WORK REQUEST:
In the entries that follow, the lines from the one with "Barrier) (pc : Word64)" through the one with "1 by index (R50). -/" are the ones to write out, exactly and with both ends included. Nothing else should appear.

DATA FOR REVIEW:
/-! ### Clear, Not, And (R172 to R174) -/

/-- Settles O29: Clear is the operation of one slot that writes 0 whatever the slot holds. -/
theorem clearWritesZero : Obligations.ClearWritesZero := by
  intro ops s h
  exact exec_unary_runnable (g := fun _ => 0) rfl rfl h

/-- The bits of R173 as an integer: 255 less the low eight bits. -/
theorem notBits_proj_toNat {v : Int} (h : 0 ≤ v) : (notBits (proj v.toNat) : Int) = 255 - v % 256 := by
  simp only [notBits, proj, Config.PW]
  omega

/-- Settles O30: the bit view of the source is taken before anything is written. -/
theorem notComplementsTheLowEightBits : Obligations.NotComplementsTheLowEightBits := by
  intro ops s h
  obtain ⟨⟨src, dest⟩, L, hbinds, -, hcarry, hcounter, hexec⟩ :=
    exec_runnable (i := .not ops) (bindRow_srcDest rfl) rfl h
  replace hexec : exec (.not ops) s =
      withBits (L.val src) L fun x => .next (writeBack dest (notBits (proj x)) L) := hexec
  refine ⟨src, dest, L, hbinds, hcarry, hcounter, fun hsrc => ?_, fun hsrc => ?_⟩
  · rw [hexec, withBits_nonneg hsrc, notBits_proj_toNat hsrc]
    rfl
  · exact hexec.trans (withBits_neg hbinds.grows hsrc)

/-- R174: a position of the result is set where it is set in both. -/
theorem andBits_testBit (x y k : Nat) : (andBits x y).testBit k = (x.testBit k && y.testBit k) := by
  rw [andBits_eq, Nat.testBit_and]

/-- Settles O31: no bit is lost at the wider width, and the first negative operand is the one the fault names. -/
theorem andIsBitwiseAtEverySize : Obligations.AndIsBitwiseAtEverySize := by
  intro ops s h
  obtain ⟨⟨a, b, dest⟩, L, hbinds, -, hcarry, hcounter, hexec⟩ :=
    exec_runnable (i := .and ops) (bindRow_twoDest rfl) rfl h
  replace hexec : exec (.and ops) s =
      withBits (L.val a) L fun x => withBits (L.val b) L fun y => .next (writeBack dest (andBits x y) L) := hexec
  refine ⟨a, b, dest, L, hbinds, hcarry, hcounter, fun ha hb => ?_, fun hneg => ?_⟩
  · refine ⟨andBits (L.val a).toNat (L.val b).toNat, andBits_testBit _ _, ?_⟩
    rw [hexec, withBits_nonneg ha, withBits_nonneg hb]
    rfl
  · rcases lt_or_ge (L.val a) 0 with ha | ha
    · exact ⟨L.val a, ha, .inl rfl, hexec.trans (withBits_neg hbinds.grows ha)⟩
    · have hb : L.val b < 0 := hneg.resolve_left (not_lt.mpr ha)
      refine ⟨L.val b, hb, .inr rfl, ?_⟩
      rw [hexec, withBits_nonneg ha]
      exact withBits_neg hbinds.grows hb

/-! ### Shifts and rotates (R190 to R198) -/

/-- A shift or a rotate that leaves the carry, whose closed form `f` is the single-bit step `g` taken `n` times on every
eight-bit value, writes back those steps on the projection of its value. -/
theorem exec_shift_runnable {i : Instr} {s : State} {f : Nat → Nat → Nat} {g : Nat → Nat}
    (hd : i.opk.row.defaults = [.none, .none, .same 1])
    (he : exec i s = withCount i.ops s fun n p dest L => writeBack dest (f n p) L)
    (hf : ∀ n p, p < 256 → f n p = times g n p) (h : runnable i s = true) :
    ∃ num val dest L, Binds i s [num, val, dest] L ∧ L.state.carry = s.carry ∧ L.state.counter = s.counter ∧
      (0 ≤ L.val num → 0 ≤ L.val val →
        ∃ v : Nat, v = times g (L.val num).toNat (L.val val % 256).toNat ∧
          exec i s = .next { (L.write dest v).state with result := v }) ∧
      (L.val num < 0 → exec i s = .fault (.negativeBitOperand s.currentLine (L.val num))) ∧
      (0 ≤ L.val num → L.val val < 0 → exec i s = .fault (.negativeBitOperand s.currentLine (L.val val))) := by
  obtain ⟨num, val, dest, L, hbinds, hgrows, hnext, hcount, hvalue⟩ := withCount_runnable hd he h
  refine ⟨num, val, dest, L, hbinds, hgrows.carry, hgrows.counter, fun hn hv => ?_, hcount, hvalue⟩
  have hp : (L.val val % 256).toNat < 256 := by omega
  exact ⟨_, hf _ _ hp, hnext hn hv⟩

/-- Settles O32: both run the closed form of R191. -/
theorem leftShiftsAreSingleBitSteps : Obligations.LeftShiftsAreSingleBitSteps := by
  rintro ops s i (rfl | rfl) h
  · exact exec_shift_runnable rfl rfl shiftLeft_eq_times h
  · exact exec_shift_runnable rfl rfl shiftLeft_eq_times h

/-- Settles O33: the closed form is the single-bit step of R193 taken `n` times. -/
theorem logicalRightShiftIsSingleBitSteps : Obligations.LogicalRightShiftIsSingleBitSteps := by
  intro ops s h
  exact exec_shift_runnable rfl rfl shiftRight_eq_times h

/-- Settles O35: each closed form is the single-bit step of its own rule taken `n` times. -/
theorem plainRotatesAreSingleBitSteps : Obligations.PlainRotatesAreSingleBitSteps := by
  rintro ops s i f (⟨rfl, rfl⟩ | ⟨rfl, rfl⟩) h
  · exact exec_shift_runnable rfl rfl rotateLeft_eq_times h
  · exact exec_shift_runnable rfl rfl rotateRight_eq_times h

theorem carryValue_eq_toNat (c : Bool) : carryValue c = c.toNat := by cases c <;> rfl

theorem toNat_decide_eq_one {c : Nat} (h : c < 2) : (decide (c = 1)).toNat = c := by
  interval_cases c <;> rfl
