-- ==== Sys2Proof/Machine/State.lean ====
section
/-!
DEFINITION. The state of the device as plain data: registers and threads (04 R73, R92, R93), runs and rounds (04 R79 to R90), memory
and its orders (13 R322 to R332), the engines and their queues (06, 10, 11, 15), the distributor (05), contexts and the host
(17), traps and faults (18); and the state after reset.
-/
namespace Sys2Proof.Machine

/-! ### Registers and threads -/

/-- A V register of one thread: its word and its taint bit (R399). -/
structure VCell where
  w : Word32 := 0
  t : Bool := false
  deriving DecidableEq, Repr, Inhabited

/-- An interval register (R209): bounds, handle and taint. The reset value is the exact point 0 (R77). -/
structure XCell where
  lo : Word32 := 0
  hi : Word32 := 0
  h  : Word32 := 0x80000000
  t  : Bool := false
  deriving DecidableEq, Repr, Inhabited

/-- The tag of an S register (R370). -/
inductive Tag where
  | none | pending | failed
  deriving DecidableEq, Repr, Inhabited

/-- An S register: its word, its tag, and one taint bit for each half (R399; bit 0 is bits 31:0). -/
structure SCell where
  w   : Word64 := 0
  tag : Tag := .none
  t   : BitVec 2 := 0
  deriving DecidableEq, Repr, Inhabited

/-- The state of a thread (R78). -/
inductive Status where
  | never | live | exited
  deriving DecidableEq, Repr, Inhabited

/-- The three kinds of barrier (R178). -/
inductive Barrier where
  | team | role (r : Nat) | grid
  deriving DecidableEq, Repr, Inhabited

/-- What a word does to the predicate register of a lane (R156): nothing, a push, a replacement of p0, or the whole. -/
inductive PredOp where
  | keep | push (b : Bool) | rep (b : Bool) | all (p : BitVec 8)
  deriving DecidableEq, Repr, Inhabited

/-- What a blocked thread waits for (R78), with the address of the word where the rules return to it; or a predicate operation of a word of
the same run that follows a wait with a push, which takes its place behind that push (R157). -/
inductive Wait where
  | pred (op : PredOp)
  | bar (b : Barrier) (pc : Word64)
  | ordw (k : Nat)
  | cnt (addr thr pc : Word64)
  | fut (h : Word64)
  | det (key : Nat) (pc : Word64)
  deriving DecidableEq, Repr, Inhabited

/-- One thread (R73, R93, R263, R399, R406). `waits` holds the synchronising words of its latest run whose conditions are not met, each with
its place in the run, in program order (R78, R157). -/
structure Thread where
  st     : Status := .never
  pc     : Word64 := 0
  v      : Table VCell := []
  x      : Table XCell := []
  pred   : BitVec 8 := 0
  flags  : BitVec 6 := 0
  waits  : List (Nat × Wait) := []
  age    : BitVec 8 := 0
  dcode  : BitVec 6 := 0
  ct     : Bool := false
  digest : Word64 := 0
  digT   : Bool := false
  deriving DecidableEq, Repr, Inhabited
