/-- Layout-F opcodes of group 1 by index (R50). -/
def ctorF1 (o : OpF) : Nat → Option Instr
  | 0x00 => some (.uadd o)
  | 0x01 => some (.usub o)
  | 0x02 => some (.umul o)
  | 0x03 => some (.umulh o)
  | 0x04 => some (.uand o)
  | 0x05 => some (.uor o)
  | 0x06 => some (.uxor o)
  | 0x07 => some (.ushl o)
  | 0x08 => some (.ushr o)
  | 0x09 => some (.usar o)
  | 0x0A => some (.umin o)
  | 0x0B => some (.umax o)
  | 0x0C => some (.ucmp o)
  | 0x0D => some (.umov o)
  | 0x0F => some (.ulea o)
  | 0x10 => some (.udiv o)
  | 0x11 => some (.urdv o)
  | _ => none

/-- Layout-F opcodes of group 2 by index (R50). -/
def ctorF2 (o : OpF) : Nat → Option Instr
  | 0x00 => some (.fadd o)
  | 0x01 => some (.fsub o)
  | 0x02 => some (.fmul o)
  | 0x03 => some (.ffma o)
  | 0x04 => some (.fdiv o)
  | 0x05 => some (.fsqrt o)
  | 0x06 => some (.frcp o)
  | 0x07 => some (.frsq o)
  | 0x08 => some (.fexp2 o)
  | 0x09 => some (.flog2 o)
  | 0x0A => some (.fmin o)
  | 0x0B => some (.fmax o)
  | 0x0C => some (.fcmp o)
  | 0x0D => some (.fclass o)
  | 0x0E => some (.frnd o)
  | 0x0F => some (.fscl o)
  | 0x10 => some (.hadd2 o)
  | 0x11 => some (.hmul2 o)
  | 0x12 => some (.hfma2 o)
  | 0x13 => some (.fsel o)
  | _ => none

/-- Layout-F opcodes of group 3 by index (R50). -/
def ctorF3 (o : OpF) : Nat → Option Instr
  | 0x00 => some (.dadd o)
  | 0x01 => some (.dmul o)
  | 0x02 => some (.dfma o)
  | 0x03 => some (.ddiv o)
  | 0x04 => some (.dsqrt o)
  | 0x05 => some (.dcmp o)
  | 0x06 => some (.cvt o)
  | 0x07 => some (.pack o)
  | 0x08 => some (.unpack o)
  | 0x09 => some (.qblk o)
  | _ => none

/-- Layout-F opcodes of group 4 by index (R50). -/
def ctorF4 (o : OpF) : Nat → Option Instr
  | 0x00 => some (.xld o)
  | 0x01 => some (.xmovv o)
  | 0x02 => some (.xpin o)
  | 0x03 => some (.xmov o)
  | 0x04 => some (.xadd o)
  | 0x05 => some (.xsub o)
  | 0x06 => some (.xmul o)
  | 0x07 => some (.xfma o)
  | 0x08 => some (.xdiv o)
  | 0x09 => some (.xneg o)
  | 0x0A => some (.xabs o)
  | 0x0B => some (.xmin o)
  | 0x0C => some (.xmax o)
  | 0x0D => some (.xcmp o)
  | 0x0E => some (.xsgn o)
  | 0x0F => some (.xlo o)
  | 0x10 => some (.xhi o)
  | 0x11 => some (.xsever o)
  | 0x12 => some (.xref o)
  | 0x13 => some (.xst o)
  | 0x14 => some (.xstg o)
  | 0x15 => some (.xlogq o)
  | _ => none

/-- Layout-F opcodes of group 5 by index (R50). -/
def ctorF5 (o : OpF) : Nat → Option Instr
  | 0x00 => some (.pset o)
  | 0x01 => some (.pnot o)
  | 0x02 => some (.pand o)
  | 0x03 => some (.por o)
  | 0x04 => some (.pxor o)
  | 0x05 => some (.ppop o)
  | 0x06 => some (.pdup o)
  | 0x07 => some (.pmask o)
  | 0x0A => some (.brx o)
  | 0x0C => some (.ret o)
  | 0x0D => some (.exit o)
  | 0x0E => some (.nop o)
  | 0x0F => some (.pause o)
  | _ => none

/-- Layout-F opcodes of group 6 by index (R50). -/
def ctorF6 (o : OpF) : Nat → Option Instr
  | 0x00 => some (.shfl o)
  | 0x01 => some (.vote o)
  | 0x02 => some (.ballot o)
  | 0x03 => some (.matchLanes o)
  | 0x04 => some (.compact o)
  | 0x05 => some (.redux o)
  | 0x06 => some (.scan o)
  | 0x07 => some (.elect o)
  | 0x08 => some (.isect o)
  | 0x09 => some (.merge o)
  | _ => none

/-- Layout-F opcodes of group 7 by index (R50). -/
def ctorF7 (o : OpF) : Nat → Option Instr
  | 0x00 => some (.ld o)
  | 0x01 => some (.st o)
  | 0x02 => some (.ldu o)
  | 0x03 => some (.stu o)
  | 0x04 => some (.pref o)
  | 0x05 => some (.taint o)
  | _ => none

/-- Layout-F opcodes of group 8 by index (R50). -/
def ctorF8 (o : OpF) : Nat → Option Instr
  | 0x00 => some (.atom o)
  | 0x01 => some (.red o)
  | 0x02 => some (.atomu o)
  | _ => none

/-- Layout-F opcodes of group 9 by index (R50). -/
def ctorF9 (o : OpF) : Nat → Option Instr
  | 0x00 => some (.phase o)
  | 0x01 => some (.fence o)
  | 0x02 => some (.cfence o)
  | 0x03 => some (.bar o)
  | 0x04 => some (.ordw o)
  | 0x05 => some (.ordd o)
  | 0x06 => some (.cntwait o)
  | 0x07 => some (.tfence o)
  | _ => none
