/-- XREF (R272): the engine evaluates at one stage; a point needs no engine. What the boundary will drop is checked for poison now. -/
def execXref (o : OpF) (s : State) : Host.Outcome State Fault Refusal :=
  word o.rb s fun e =>
    let lanes := (e.setE o).map fun t => (t, xCopy o e t)
    let drops := (e.setE o).flatMap fun t => e.team.log.dropReads (pkLogScr e.pkt) ((e.th t).xreg o.d.toNat)
    withLog e e.team.log drops [] fun e =>
      decideWord e (fun key => .xref o.d.toNat key lanes) (some (o.low2 + 1)) ((lanes.filter fun x => !x.2.isPoint).map fun x =>
        (x.1, none, x.2, none, x.2.t))

/-- The bounds after XREF, from the engine's answer: its ends, unless it found a zero divisor or a limit. -/
def xrefCell (c : XCell) (a : Option Answer) : XCell :=
  match a with
  | none => c
  | some a =>
    let lo : Word32 := a.w.extractLsb' 0 32
    let hi : Word32 := a.w.extractLsb' 32 32
    let t := c.t || a.t
    if a.code ≠ 0 then { c with t := t }
    else { lo := if (end32 c.lo).lt (end32 lo) then lo else c.lo, hi := if (end32 hi).lt (end32 c.hi) then hi else c.hi, h := c.h, t := t }

/-! ### The refinement engine (R260, R261) -/

/-- The mark of a node waits while a run of its team may still be taken back with the log (R256, R440). -/
def markWaits (s : State) (r : Referral) (bad : Option Nat) : Option State := if bad.isSome then s.logWaits r.g.tref none else none
/-- A node found to divide by zero is marked, where the log still holds it. -/
def markInvalid (s : State) (core : Nat) (c : Context) (r : Referral) (i : Nat) : State :=
  match s.team? r.g.tref with
  | none => s
  | some tm =>
    let tm := s.liveTeam core c tm
    let n := tm.log.node i
    let old := Table.get 0 r.nodes i
    if nodeOp n = nodeOp old ∧ n.extractLsb' 32 96 = old.extractLsb' 32 96 then s.setLog core c tm (tm.log.put i (n ||| 2))
    else s

/-- The answer of the engine to a referral, with the node to mark. -/
def referralAnswer (det : Bool) (r : Referral) : Answer × Option Nat :=
  match r.stage with
  | none =>
    let d := decideStages r.nodes r.a r.b
    (decisionAnswer r.key r.lane d.1 det r.t, d.2)
  | some k =>
    let out (w : Word64) (code : Nat) (t : Bool) : Answer := { key := r.key, lane := r.lane, w := w, code := code, t := t }
    match evalStage k r.nodes r.a none with
    | .ok v => (out (highBits v.hi ++ v.lo.bits32 false) 0 r.t, none)
    | .error (.zero i) => (out 0 1 r.t, some i)
    | .error .limit => (out 0 2 (r.t || det), none)

/-- The run that referred a lane has committed, so that its word stands (R439, R440). -/
def State.stands (s : State) (r : Referral) : Bool :=
  ((s.group? r.g).map fun g => g.pend.any fun d => (d.decision?.map fun x => x.1 == r.key).getD false).getD false
/-- The referrals at the engine of a core whose runs have committed and whose contexts have budget left (R428), in order of arrival. -/
def referralsAt (s : State) (core : Nat) : List (Nat × Referral) :=
  s.referrals.filterMap fun r =>
    if r.core ≠ core ∨ !((s.team? r.g.tref).map (·.resident)).getD false ∨ !s.stands r then none
    else (s.gridCtx? r.g.grid).bind fun c => if s.admitted c.asid (s.classOf r.g.grid) 26 then some (c.asid, r) else none
/-- The referral that the engine of a core serves next: of the context whose turn it is (R429), the highest priority, then the first to
arrive (R49, R260). -/
def nextReferral (s : State) (core : Nat) : Option Referral :=
  let here := referralsAt s core
  (argMin (fun x => 3 - x.2.prio) (here.filter fun x => s.turnOf (queueAt core 5) x.1 (here.map (·.1)))).map (·.2)
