/-- SELF. -/
def stepSelf (q : StepEnv) (k : Nat) (o : OpF) (on : Bool) (th : StepTh) : Except SwErr StepTh :=
  if 16 ≤ o.d.toNat ∨ o.a ≠ 0 ∨ o.b ≠ 0 ∨ o.c ≠ 0 ∨ !o.only 3 then .error (q.illegal k)
  else if !on then .ok th
  else
    let n := match o.low2 with
      | 0 => elX q.r q.i
      | 1 => elY q.r q.i
      | 2 => elZ q.r q.i
      | _ => q.i
    .ok (th.put o.d (BitVec.ofNat 32 n))

/-- CTXW: the wait of the element, or a wake of a neighbour. -/
def stepCtxw (q : StepEnv) (k : Nat) (o : OpF) (on : Bool) (th : StepTh) : Except SwErr StepTh :=
  let code := o.field 0 3
  let n := o.field 3 7
  if o.d ≠ 0 ∨ o.b ≠ 0 ∨ o.c ≠ 0 then .error (q.illegal k)
  else if o.bit 14 then
    if o.bit 13 ∨ o.field 0 8 ≠ 0 ∨ o.a ≠ 0 ∨ !q.dirOk (o.field 8 5) then .error (q.illegal k)
    else if on then .ok { th with wakes := th.wakes ++ [o.field 8 5] } else .ok th
  else if 5 ≤ code ∨ o.field 10 3 ≠ 0 ∨ (code ≠ 2 ∧ (n ≠ 0 ∨ o.bit 13)) ∨ (o.bit 13 ∧ n ≠ 0) ∨ (!o.bit 13 ∧ o.a ≠ 0) ∨
      16 ≤ o.a.toNat then .error (q.illegal k)
  else if on then
    .ok { th with c := setWaitOf th.c code (if o.bit 13 then min (th.get o.a).toNat 127 else n) }
  else .ok th

/-- CTXS: the step that the element runs next. -/
def stepCtxs (q : StepEnv) (k : Nat) (o : OpF) (on : Bool) (th : StepTh) : Except SwErr StepTh :=
  if o.d ≠ 0 ∨ o.b ≠ 0 ∨ o.c ≠ 0 ∨ !o.only 0x7F ∨ (o.bit 6 ∧ o.field 0 6 ≠ 0) ∨ (!o.bit 6 ∧ o.a ≠ 0) ∨ 16 ≤ o.a.toNat then
    .error (q.illegal k)
  else if on then
    let n := if o.bit 6 then (th.get o.a).toNat % 64 else o.field 0 6
    .ok { th with c := (th.c &&& 0x03FFFFFF#32) ||| BitVec.ofNat 32 (n * 2 ^ 26) }
  else .ok th

/-- CTXL: the element's local bits. -/
def stepCtxl (q : StepEnv) (k : Nat) (o : OpF) (on : Bool) (th : StepTh) : Except SwErr StepTh :=
  if o.b ≠ 0 ∨ o.c ≠ 0 ∨ !o.only 1 ∨ 16 ≤ o.a.toNat ∨ 16 ≤ o.d.toNat ∨ (o.bit 0 ∧ o.d ≠ 0) ∨ (!o.bit 0 ∧ o.a ≠ 0) then
    .error (q.illegal k)
  else if !on then .ok th
  else if o.bit 0 then .ok { th with c := (th.c &&& 0xFFFF0000#32) ||| (th.get o.a &&& 0xFFFF#32) }
  else .ok (th.put o.d (th.c &&& 0xFFFF#32))

/-- A word of step code (R133): one of the element subset, or ILLEGAL_STEP. RB is ignored (R47). -/
def stepWord (q : StepEnv) (k : Nat) (w : Word64) (th : StepTh) : Except SwErr StepTh :=
  let o := fieldsF w
  let on := if o.ge then th.pred.getLsbD o.gd.toNat != o.gn else true
  if w.getLsbD 62 then .error (q.illegal k)
  else if elementOpcode (w.extractLsb' 52 10).toNat then
    if !guardOk { lane := true, guard := true } o.ge o.gn o.gd then .error (q.illegal k)
    else
      match (w.extractLsb' 52 10).toNat with
      | 0x305 => stepNbld q k o on th
      | 0x306 => stepSelf q k o on th
      | 0x307 => stepCtxw q k o on th
      | 0x308 => stepCtxs q k o on th
      | _ => stepCtxl q k o on th
  else
    match decode w with
    | .error _ => .error (q.illegal k)
    | .ok i =>
      if (vregsOf i).any (fun n => decide (16 ≤ n)) || !(sreadsOf i).isEmpty then .error (q.illegal k)
      else match subsetWord i with
        | none => .error (q.illegal k)
        | some f =>
          match f (stepMachine th) with
          | .next s => .ok (stepAfter th s)
          | _ => .error (q.illegal k)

REPLY:
  | bar (b : Barrier) (pc : Word64)
  | ordw (k : Nat)
  | cnt (addr thr pc : Word64)
  | fut (h : Word64)
  | det (key : Nat) (pc : Word64)
  deriving DecidableEq, Repr, Inhabited

/-- One thread (R73, R93, R263, R399, R406). `waits` holds the synchronising words of its latest run whose conditions are not met, each with
its place in the run, in program order (R78, R157). -/
structure Thread where
  st     : Status := .never
  pc     : Word64 := 0
  v      : Table VCell := []
  x      : Table XCell := []
  pred   : BitVec 8 := 0
  flags  : BitVec 6 := 0
  waits  : List (Nat × Wait) := []
  age    : BitVec 8 := 0
  dcode  : BitVec 6 := 0
  ct     : Bool := false
  digest : Word64 := 0
  digT   : Bool := false
  deriving DecidableEq, Repr, Inhabited
/-- Layout-F opcodes of group 1 by index (R50). -/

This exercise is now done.